• [What is needed]: The answer must be every line of the records in which the string "theorem" appears.
=======
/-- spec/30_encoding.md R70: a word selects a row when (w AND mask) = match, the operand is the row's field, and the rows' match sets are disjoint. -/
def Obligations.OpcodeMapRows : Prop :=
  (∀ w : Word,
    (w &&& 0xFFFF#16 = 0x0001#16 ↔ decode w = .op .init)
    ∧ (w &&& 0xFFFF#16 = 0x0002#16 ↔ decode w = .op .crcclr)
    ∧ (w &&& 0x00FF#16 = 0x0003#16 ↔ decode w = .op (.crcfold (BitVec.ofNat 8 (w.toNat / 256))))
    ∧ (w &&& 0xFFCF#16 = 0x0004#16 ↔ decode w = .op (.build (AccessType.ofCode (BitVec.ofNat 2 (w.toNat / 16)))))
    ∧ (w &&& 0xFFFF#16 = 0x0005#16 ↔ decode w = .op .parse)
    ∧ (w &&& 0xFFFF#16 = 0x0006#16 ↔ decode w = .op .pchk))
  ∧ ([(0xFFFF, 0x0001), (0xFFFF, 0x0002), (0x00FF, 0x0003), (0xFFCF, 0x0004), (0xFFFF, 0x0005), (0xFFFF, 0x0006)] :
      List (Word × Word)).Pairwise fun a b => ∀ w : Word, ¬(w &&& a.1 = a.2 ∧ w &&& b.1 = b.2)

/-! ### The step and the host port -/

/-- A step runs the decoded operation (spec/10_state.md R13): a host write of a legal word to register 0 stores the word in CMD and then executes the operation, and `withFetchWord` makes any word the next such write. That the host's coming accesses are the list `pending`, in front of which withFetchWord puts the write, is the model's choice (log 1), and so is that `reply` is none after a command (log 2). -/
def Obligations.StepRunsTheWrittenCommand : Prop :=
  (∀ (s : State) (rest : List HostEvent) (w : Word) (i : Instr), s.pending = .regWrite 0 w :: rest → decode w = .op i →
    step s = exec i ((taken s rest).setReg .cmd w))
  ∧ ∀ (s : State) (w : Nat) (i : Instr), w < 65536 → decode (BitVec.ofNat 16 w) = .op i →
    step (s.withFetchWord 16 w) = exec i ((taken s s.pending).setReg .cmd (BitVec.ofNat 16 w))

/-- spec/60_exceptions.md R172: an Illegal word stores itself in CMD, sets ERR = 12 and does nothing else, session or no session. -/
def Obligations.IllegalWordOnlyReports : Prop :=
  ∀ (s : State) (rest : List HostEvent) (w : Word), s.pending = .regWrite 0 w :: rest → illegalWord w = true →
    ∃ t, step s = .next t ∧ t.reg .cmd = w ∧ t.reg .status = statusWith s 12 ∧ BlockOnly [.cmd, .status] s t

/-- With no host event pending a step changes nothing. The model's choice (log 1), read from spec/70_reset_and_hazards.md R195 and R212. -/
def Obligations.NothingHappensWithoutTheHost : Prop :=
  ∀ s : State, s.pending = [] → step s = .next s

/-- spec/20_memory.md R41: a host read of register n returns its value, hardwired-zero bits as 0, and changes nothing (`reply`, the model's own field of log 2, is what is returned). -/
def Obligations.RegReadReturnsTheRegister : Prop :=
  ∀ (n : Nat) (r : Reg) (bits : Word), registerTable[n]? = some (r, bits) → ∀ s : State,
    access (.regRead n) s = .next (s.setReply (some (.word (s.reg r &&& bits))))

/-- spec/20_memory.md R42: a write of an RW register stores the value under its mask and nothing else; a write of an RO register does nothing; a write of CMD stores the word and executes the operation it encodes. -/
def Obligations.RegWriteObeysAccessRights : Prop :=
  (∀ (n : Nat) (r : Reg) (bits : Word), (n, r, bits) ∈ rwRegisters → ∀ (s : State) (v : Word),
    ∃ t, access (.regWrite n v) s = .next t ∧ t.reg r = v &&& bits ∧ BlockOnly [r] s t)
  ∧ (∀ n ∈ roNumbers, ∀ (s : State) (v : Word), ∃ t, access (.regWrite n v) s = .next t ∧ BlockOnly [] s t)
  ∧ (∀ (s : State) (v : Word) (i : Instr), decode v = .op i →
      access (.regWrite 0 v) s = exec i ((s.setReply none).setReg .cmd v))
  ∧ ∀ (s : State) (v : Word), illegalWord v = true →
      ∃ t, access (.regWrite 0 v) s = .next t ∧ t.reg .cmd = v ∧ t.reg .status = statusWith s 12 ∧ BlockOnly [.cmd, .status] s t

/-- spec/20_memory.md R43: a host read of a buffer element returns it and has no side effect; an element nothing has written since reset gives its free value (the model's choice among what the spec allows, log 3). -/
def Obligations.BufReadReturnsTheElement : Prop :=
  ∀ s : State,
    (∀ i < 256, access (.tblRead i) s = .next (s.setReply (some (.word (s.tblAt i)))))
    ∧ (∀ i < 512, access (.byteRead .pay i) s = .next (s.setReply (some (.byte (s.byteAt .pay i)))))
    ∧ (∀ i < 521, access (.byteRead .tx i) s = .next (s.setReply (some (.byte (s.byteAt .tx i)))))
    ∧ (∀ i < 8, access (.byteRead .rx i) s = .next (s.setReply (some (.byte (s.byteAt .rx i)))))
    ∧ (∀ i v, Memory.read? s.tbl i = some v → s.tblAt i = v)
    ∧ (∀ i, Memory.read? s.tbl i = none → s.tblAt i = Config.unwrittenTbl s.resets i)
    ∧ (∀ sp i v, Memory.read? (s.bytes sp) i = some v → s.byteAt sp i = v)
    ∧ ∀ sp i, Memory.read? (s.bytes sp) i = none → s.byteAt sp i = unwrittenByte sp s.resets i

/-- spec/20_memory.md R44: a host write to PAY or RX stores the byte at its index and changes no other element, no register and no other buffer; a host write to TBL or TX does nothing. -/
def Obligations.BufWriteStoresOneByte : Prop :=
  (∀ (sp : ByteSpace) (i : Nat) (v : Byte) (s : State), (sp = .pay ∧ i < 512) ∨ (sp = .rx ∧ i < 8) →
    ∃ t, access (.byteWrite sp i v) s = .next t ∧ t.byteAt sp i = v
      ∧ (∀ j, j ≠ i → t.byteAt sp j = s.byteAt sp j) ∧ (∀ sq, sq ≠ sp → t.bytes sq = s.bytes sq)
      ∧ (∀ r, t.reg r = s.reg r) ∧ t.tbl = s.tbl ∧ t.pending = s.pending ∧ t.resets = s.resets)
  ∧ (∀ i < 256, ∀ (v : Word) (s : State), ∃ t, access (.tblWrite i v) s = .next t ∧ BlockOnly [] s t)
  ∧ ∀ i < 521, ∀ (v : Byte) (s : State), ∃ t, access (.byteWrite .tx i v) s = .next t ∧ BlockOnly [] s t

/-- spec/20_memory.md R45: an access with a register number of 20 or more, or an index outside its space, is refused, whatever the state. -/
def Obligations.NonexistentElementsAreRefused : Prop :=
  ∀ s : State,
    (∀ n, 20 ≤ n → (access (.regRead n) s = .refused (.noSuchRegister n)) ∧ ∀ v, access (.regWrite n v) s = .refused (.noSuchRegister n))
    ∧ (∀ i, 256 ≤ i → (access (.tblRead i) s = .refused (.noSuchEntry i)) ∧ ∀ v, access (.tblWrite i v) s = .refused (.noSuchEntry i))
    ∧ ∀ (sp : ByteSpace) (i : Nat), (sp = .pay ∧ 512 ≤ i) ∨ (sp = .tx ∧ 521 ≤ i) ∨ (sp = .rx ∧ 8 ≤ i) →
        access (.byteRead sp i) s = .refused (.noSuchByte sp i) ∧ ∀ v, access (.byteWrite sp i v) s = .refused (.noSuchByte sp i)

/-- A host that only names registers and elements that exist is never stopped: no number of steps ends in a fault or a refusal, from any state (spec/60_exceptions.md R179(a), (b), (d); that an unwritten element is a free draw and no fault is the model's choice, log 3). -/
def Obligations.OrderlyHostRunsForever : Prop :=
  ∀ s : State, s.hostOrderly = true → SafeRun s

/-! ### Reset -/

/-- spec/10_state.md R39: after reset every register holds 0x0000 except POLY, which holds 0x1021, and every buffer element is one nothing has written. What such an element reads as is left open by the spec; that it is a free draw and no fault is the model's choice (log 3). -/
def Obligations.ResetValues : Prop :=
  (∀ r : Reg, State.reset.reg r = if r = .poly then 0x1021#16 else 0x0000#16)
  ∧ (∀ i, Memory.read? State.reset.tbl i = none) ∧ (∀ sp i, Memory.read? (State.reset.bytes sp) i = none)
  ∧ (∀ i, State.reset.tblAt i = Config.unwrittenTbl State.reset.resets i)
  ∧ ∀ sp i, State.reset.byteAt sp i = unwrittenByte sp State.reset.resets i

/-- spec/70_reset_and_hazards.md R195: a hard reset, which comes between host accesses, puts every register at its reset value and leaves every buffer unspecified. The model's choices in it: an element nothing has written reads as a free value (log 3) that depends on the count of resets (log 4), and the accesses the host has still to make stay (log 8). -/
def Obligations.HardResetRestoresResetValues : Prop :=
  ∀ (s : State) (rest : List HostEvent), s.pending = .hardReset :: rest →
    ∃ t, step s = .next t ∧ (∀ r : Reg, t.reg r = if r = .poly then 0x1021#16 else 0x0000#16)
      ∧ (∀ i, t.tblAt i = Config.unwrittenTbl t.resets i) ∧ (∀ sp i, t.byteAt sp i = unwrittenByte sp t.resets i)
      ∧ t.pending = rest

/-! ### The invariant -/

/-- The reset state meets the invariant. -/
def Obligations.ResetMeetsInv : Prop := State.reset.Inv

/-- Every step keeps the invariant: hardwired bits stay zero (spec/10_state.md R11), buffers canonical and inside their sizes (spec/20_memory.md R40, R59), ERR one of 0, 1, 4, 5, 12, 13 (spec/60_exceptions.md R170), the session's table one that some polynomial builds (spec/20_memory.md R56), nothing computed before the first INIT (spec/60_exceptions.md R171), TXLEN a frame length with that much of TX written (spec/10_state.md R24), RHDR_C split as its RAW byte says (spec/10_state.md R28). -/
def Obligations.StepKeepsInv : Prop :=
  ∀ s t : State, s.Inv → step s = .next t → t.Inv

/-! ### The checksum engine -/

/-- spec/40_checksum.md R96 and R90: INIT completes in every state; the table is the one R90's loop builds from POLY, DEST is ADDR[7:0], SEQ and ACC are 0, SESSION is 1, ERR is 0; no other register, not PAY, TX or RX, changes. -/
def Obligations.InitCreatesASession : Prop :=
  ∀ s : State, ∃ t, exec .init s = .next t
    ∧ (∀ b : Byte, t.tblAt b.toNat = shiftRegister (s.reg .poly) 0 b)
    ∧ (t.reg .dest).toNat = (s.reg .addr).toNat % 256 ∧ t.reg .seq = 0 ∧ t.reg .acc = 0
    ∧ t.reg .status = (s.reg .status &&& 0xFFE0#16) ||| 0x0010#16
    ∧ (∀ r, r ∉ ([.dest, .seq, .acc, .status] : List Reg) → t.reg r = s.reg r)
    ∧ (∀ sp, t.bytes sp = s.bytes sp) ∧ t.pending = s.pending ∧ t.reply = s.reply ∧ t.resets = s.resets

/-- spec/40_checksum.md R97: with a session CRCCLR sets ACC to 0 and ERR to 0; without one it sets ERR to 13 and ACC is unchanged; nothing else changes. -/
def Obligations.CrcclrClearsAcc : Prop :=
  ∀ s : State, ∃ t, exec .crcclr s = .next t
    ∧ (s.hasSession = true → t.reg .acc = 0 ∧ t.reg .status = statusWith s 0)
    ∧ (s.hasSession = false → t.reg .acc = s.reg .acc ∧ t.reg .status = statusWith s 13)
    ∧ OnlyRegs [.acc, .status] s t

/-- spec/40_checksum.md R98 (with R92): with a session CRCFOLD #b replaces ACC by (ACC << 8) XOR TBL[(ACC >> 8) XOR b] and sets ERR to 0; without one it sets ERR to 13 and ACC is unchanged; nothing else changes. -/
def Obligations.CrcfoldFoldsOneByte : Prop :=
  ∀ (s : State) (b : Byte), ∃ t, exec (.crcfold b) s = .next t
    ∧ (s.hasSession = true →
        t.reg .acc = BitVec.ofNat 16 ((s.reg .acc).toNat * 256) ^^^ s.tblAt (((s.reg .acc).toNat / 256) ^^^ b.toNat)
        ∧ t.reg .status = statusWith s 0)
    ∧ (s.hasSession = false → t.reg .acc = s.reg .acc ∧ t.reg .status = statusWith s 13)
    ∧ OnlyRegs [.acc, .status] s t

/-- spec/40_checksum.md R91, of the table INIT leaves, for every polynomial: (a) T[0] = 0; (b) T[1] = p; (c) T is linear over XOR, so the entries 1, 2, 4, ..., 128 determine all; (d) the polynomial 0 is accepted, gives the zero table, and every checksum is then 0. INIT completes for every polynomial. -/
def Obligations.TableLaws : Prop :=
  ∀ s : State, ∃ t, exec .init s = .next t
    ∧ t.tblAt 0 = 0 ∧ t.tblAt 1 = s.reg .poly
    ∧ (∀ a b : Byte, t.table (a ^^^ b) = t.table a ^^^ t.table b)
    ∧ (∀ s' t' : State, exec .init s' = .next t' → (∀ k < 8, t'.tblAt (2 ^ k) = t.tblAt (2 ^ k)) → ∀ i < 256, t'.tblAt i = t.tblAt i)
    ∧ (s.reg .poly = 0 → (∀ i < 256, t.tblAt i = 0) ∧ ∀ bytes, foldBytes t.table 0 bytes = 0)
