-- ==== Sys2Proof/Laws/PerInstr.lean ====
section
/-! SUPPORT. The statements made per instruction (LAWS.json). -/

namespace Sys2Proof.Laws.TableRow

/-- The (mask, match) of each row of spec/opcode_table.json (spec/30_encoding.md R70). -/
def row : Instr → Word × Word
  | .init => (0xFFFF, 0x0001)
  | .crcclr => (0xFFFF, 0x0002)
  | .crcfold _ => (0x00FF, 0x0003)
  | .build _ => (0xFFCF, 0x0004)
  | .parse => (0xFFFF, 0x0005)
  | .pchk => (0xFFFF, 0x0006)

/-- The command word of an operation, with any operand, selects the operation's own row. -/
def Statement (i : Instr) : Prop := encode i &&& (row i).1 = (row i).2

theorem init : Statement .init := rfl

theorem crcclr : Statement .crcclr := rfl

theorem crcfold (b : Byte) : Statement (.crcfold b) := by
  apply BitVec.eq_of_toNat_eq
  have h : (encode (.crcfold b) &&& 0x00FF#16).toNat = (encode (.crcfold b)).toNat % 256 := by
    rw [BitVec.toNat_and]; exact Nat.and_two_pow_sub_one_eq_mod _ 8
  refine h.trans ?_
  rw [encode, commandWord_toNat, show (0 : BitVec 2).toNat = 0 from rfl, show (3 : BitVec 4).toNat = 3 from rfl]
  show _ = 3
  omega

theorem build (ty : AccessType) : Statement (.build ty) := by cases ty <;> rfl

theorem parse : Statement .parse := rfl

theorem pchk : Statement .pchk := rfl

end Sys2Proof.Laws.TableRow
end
=======
• [Result of this exercise]:
theorem init : Statement .init := rfl
theorem crcclr : Statement .crcclr := rfl
theorem crcfold (b : Byte) : Statement (.crcfold b) := by
theorem build (ty : AccessType) : Statement (.build ty) := by cases ty <;> rfl
theorem parse : Statement .parse := rfl
theorem pchk : Statement .pchk := rfl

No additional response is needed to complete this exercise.